> **Assignment**
For the material below, return exactly the lines starting at the line containing "0, a vote on" and ending at the line containing "aliasOff (0x2000000 +", both ends included, and no others.

> **Dataset content**
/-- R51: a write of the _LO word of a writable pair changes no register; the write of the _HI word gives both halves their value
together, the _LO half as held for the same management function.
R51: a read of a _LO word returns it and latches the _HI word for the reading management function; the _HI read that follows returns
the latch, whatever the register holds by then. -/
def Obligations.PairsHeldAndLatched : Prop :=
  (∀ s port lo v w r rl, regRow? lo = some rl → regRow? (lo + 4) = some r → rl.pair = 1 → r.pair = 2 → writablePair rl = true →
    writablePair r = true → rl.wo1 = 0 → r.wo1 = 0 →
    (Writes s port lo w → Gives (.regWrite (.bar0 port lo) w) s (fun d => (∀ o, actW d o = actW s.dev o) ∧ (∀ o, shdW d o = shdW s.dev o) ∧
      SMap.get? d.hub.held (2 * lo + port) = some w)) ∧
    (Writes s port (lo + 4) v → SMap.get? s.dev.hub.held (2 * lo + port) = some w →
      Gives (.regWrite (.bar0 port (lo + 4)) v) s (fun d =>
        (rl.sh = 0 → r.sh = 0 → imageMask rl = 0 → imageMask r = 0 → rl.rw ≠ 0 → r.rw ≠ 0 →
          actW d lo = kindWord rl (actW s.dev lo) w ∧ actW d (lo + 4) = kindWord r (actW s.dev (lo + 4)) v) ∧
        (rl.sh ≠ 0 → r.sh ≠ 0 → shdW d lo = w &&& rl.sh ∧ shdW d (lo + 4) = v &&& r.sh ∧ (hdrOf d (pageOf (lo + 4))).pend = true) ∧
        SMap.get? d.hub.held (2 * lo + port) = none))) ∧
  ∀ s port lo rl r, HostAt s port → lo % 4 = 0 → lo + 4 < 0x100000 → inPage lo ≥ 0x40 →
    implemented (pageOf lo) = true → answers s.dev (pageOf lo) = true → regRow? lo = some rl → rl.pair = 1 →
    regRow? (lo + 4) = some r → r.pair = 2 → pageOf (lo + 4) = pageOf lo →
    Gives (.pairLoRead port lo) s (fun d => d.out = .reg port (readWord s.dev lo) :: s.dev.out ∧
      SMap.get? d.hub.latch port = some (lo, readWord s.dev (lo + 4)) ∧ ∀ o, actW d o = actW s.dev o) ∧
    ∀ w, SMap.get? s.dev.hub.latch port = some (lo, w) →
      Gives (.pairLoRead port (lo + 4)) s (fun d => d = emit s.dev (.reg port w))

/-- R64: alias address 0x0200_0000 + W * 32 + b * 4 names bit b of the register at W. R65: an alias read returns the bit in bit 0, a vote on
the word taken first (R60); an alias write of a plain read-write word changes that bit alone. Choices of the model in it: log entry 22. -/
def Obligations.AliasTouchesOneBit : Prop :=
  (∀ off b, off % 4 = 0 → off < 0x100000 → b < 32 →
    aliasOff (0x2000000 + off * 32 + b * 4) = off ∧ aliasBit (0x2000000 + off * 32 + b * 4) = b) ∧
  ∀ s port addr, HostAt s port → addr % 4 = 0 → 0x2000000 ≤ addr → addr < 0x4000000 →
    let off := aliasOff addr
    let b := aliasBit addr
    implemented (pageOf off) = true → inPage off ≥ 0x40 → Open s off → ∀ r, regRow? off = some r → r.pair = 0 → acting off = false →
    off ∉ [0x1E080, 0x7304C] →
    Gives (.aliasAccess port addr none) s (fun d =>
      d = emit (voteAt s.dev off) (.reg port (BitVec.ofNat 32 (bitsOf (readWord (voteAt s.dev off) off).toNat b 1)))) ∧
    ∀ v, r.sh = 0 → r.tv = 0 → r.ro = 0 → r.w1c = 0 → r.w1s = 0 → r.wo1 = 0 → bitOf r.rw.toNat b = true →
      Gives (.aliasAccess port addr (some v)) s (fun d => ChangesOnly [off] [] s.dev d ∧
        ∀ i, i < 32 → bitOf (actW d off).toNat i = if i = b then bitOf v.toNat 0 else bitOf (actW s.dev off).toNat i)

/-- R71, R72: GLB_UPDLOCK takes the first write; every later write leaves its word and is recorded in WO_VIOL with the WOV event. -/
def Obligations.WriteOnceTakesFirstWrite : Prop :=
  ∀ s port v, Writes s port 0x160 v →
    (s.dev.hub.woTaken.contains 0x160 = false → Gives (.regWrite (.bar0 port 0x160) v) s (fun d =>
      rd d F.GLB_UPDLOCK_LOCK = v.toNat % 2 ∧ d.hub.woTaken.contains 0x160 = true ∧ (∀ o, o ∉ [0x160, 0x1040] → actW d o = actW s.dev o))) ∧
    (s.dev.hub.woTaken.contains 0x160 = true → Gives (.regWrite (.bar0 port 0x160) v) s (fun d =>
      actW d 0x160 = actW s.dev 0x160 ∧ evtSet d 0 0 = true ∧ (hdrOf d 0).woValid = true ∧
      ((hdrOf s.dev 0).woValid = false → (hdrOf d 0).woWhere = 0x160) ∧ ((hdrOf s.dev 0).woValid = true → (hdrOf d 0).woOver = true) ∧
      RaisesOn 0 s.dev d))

---

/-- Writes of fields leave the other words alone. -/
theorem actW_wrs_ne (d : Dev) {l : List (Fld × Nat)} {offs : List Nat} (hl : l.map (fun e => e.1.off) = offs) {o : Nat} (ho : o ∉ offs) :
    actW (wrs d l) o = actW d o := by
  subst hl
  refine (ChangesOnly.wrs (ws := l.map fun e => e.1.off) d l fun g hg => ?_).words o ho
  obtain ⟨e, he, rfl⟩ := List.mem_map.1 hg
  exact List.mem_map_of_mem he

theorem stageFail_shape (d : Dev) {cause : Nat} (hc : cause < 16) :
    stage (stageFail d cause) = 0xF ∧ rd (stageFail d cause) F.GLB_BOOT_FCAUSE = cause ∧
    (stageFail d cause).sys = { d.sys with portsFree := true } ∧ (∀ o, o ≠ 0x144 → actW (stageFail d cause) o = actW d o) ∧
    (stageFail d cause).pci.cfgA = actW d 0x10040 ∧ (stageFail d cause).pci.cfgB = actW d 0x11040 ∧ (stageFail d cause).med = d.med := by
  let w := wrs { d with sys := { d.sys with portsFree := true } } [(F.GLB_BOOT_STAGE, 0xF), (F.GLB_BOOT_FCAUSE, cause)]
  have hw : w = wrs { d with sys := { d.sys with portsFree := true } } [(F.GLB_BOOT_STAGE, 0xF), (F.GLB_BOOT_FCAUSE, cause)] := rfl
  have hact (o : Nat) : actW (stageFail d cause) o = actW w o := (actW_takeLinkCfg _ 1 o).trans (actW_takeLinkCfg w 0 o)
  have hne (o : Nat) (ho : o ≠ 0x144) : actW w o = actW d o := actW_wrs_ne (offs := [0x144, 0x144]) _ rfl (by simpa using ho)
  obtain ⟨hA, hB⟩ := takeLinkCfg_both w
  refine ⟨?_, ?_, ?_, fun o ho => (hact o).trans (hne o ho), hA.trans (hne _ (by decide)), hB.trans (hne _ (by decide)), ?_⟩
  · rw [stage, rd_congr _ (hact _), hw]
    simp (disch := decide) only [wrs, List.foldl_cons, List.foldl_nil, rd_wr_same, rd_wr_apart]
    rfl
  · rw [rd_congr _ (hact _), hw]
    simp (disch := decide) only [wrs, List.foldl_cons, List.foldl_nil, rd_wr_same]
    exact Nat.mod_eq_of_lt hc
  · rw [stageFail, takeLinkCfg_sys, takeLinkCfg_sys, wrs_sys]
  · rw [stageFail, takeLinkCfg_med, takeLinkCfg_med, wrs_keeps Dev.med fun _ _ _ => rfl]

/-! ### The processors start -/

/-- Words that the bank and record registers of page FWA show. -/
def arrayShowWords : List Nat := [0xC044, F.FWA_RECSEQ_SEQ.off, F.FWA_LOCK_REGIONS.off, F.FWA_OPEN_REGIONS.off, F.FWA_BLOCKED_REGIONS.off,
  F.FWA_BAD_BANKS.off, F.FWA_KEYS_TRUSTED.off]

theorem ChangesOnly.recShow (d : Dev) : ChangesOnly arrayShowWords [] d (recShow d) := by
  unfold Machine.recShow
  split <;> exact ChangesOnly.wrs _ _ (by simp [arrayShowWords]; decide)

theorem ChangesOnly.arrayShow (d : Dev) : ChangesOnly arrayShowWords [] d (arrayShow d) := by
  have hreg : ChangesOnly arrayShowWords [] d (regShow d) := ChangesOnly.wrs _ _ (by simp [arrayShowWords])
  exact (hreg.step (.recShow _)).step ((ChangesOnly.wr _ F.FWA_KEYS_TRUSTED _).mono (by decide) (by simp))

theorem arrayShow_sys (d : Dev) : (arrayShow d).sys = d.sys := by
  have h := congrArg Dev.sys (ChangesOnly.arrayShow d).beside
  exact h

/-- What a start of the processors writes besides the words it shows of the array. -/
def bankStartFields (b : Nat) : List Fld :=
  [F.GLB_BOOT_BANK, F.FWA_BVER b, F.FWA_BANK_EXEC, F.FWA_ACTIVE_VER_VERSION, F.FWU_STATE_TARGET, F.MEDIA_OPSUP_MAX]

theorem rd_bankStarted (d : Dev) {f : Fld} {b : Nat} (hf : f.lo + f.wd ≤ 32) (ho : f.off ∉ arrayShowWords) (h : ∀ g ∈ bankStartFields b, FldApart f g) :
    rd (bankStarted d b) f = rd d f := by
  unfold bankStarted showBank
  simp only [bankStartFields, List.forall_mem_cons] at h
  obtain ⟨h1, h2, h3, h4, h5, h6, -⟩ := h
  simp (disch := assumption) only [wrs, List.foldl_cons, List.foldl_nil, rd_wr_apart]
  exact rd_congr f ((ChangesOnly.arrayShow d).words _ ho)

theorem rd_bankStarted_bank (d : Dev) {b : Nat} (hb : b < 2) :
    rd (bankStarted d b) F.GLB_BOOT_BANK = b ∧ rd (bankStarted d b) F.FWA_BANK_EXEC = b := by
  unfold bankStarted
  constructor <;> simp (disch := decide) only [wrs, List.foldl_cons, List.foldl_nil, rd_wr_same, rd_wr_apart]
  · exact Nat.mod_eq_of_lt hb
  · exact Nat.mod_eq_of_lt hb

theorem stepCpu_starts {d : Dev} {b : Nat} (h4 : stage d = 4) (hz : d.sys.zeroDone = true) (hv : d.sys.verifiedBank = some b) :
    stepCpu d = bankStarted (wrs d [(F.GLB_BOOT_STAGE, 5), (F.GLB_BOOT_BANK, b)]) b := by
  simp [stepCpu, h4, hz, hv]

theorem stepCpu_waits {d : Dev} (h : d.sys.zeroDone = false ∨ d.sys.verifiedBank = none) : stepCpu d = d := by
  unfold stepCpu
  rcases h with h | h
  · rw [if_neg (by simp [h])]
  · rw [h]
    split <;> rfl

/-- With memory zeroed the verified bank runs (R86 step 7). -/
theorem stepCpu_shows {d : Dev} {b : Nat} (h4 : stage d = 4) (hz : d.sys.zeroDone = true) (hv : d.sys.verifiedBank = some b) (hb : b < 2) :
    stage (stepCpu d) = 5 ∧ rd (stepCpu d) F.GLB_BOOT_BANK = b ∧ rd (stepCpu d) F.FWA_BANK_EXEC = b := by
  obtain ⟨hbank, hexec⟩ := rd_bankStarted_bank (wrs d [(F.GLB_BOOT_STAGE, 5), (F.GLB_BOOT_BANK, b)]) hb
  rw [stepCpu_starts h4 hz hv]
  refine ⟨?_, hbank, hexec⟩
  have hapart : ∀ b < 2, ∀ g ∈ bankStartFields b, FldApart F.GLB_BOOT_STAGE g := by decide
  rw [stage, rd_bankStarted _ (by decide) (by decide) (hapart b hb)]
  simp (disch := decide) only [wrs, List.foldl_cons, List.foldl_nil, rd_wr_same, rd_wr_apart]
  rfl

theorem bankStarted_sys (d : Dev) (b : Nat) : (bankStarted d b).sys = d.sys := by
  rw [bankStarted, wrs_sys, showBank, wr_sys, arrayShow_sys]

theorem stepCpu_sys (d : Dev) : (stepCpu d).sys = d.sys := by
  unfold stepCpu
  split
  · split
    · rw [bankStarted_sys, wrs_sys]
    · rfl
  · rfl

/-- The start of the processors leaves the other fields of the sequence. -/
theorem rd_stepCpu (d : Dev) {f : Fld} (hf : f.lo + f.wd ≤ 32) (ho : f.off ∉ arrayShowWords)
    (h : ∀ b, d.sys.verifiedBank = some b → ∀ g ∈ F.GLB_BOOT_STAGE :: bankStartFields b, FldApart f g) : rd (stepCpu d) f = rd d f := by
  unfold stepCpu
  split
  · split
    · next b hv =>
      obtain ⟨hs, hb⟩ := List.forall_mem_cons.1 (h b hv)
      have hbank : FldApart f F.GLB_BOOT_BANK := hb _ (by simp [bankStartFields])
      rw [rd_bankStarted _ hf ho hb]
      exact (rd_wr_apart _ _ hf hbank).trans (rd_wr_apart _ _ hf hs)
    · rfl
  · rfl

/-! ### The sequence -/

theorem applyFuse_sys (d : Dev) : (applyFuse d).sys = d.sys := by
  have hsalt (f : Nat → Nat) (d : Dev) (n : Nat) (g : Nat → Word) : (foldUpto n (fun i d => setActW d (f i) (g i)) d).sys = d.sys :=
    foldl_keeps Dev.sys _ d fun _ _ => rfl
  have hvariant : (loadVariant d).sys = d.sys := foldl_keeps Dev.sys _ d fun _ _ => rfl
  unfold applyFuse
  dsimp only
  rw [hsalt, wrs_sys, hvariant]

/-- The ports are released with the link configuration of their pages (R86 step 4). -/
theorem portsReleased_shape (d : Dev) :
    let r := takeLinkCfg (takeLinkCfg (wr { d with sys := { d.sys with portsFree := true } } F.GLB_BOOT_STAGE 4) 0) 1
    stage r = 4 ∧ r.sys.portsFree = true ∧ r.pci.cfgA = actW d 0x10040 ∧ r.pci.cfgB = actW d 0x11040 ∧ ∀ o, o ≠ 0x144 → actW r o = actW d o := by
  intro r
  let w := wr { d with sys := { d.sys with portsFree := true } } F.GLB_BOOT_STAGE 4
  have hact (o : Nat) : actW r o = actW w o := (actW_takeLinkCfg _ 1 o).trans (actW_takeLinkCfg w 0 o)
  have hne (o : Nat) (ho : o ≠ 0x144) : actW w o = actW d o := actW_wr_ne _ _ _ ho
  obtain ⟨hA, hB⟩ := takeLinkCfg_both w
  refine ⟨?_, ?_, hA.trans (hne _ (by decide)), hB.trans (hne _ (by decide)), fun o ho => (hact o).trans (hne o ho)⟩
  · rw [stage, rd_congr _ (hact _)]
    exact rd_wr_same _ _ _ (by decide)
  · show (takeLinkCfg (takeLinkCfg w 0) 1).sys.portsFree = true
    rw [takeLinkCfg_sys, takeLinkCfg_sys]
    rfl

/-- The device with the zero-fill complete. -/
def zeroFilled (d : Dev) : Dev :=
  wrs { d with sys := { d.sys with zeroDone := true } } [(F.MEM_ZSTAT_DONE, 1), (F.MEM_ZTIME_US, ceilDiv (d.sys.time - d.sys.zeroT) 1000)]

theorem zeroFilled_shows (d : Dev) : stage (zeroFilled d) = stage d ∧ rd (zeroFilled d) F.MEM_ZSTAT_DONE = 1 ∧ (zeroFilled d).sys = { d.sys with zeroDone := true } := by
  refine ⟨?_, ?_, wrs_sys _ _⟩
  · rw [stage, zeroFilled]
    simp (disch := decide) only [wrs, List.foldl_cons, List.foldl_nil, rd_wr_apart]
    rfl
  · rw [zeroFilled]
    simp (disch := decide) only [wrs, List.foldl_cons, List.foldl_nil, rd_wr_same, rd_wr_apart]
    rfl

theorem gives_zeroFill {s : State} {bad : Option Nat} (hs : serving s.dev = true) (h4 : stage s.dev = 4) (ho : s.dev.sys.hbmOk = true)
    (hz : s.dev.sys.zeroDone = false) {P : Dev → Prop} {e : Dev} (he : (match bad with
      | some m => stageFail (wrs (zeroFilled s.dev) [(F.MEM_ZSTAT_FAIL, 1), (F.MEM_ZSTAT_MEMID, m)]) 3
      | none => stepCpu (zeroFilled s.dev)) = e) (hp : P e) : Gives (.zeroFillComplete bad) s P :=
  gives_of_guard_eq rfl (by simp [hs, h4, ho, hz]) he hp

> **Answer for this exercise**
/-- R64: alias address 0x0200_0000 + W * 32 + b * 4 names bit b of the register at W. R65: an alias read returns the bit in bit 0, a vote on
the word taken first (R60); an alias write of a plain read-write word changes that bit alone. Choices of the model in it: log entry 22. -/
def Obligations.AliasTouchesOneBit : Prop :=
  (∀ off b, off % 4 = 0 → off < 0x100000 → b < 32 →
    aliasOff (0x2000000 + off * 32 + b * 4) = off ∧ aliasBit (0x2000000 + off * 32 + b * 4) = b) ∧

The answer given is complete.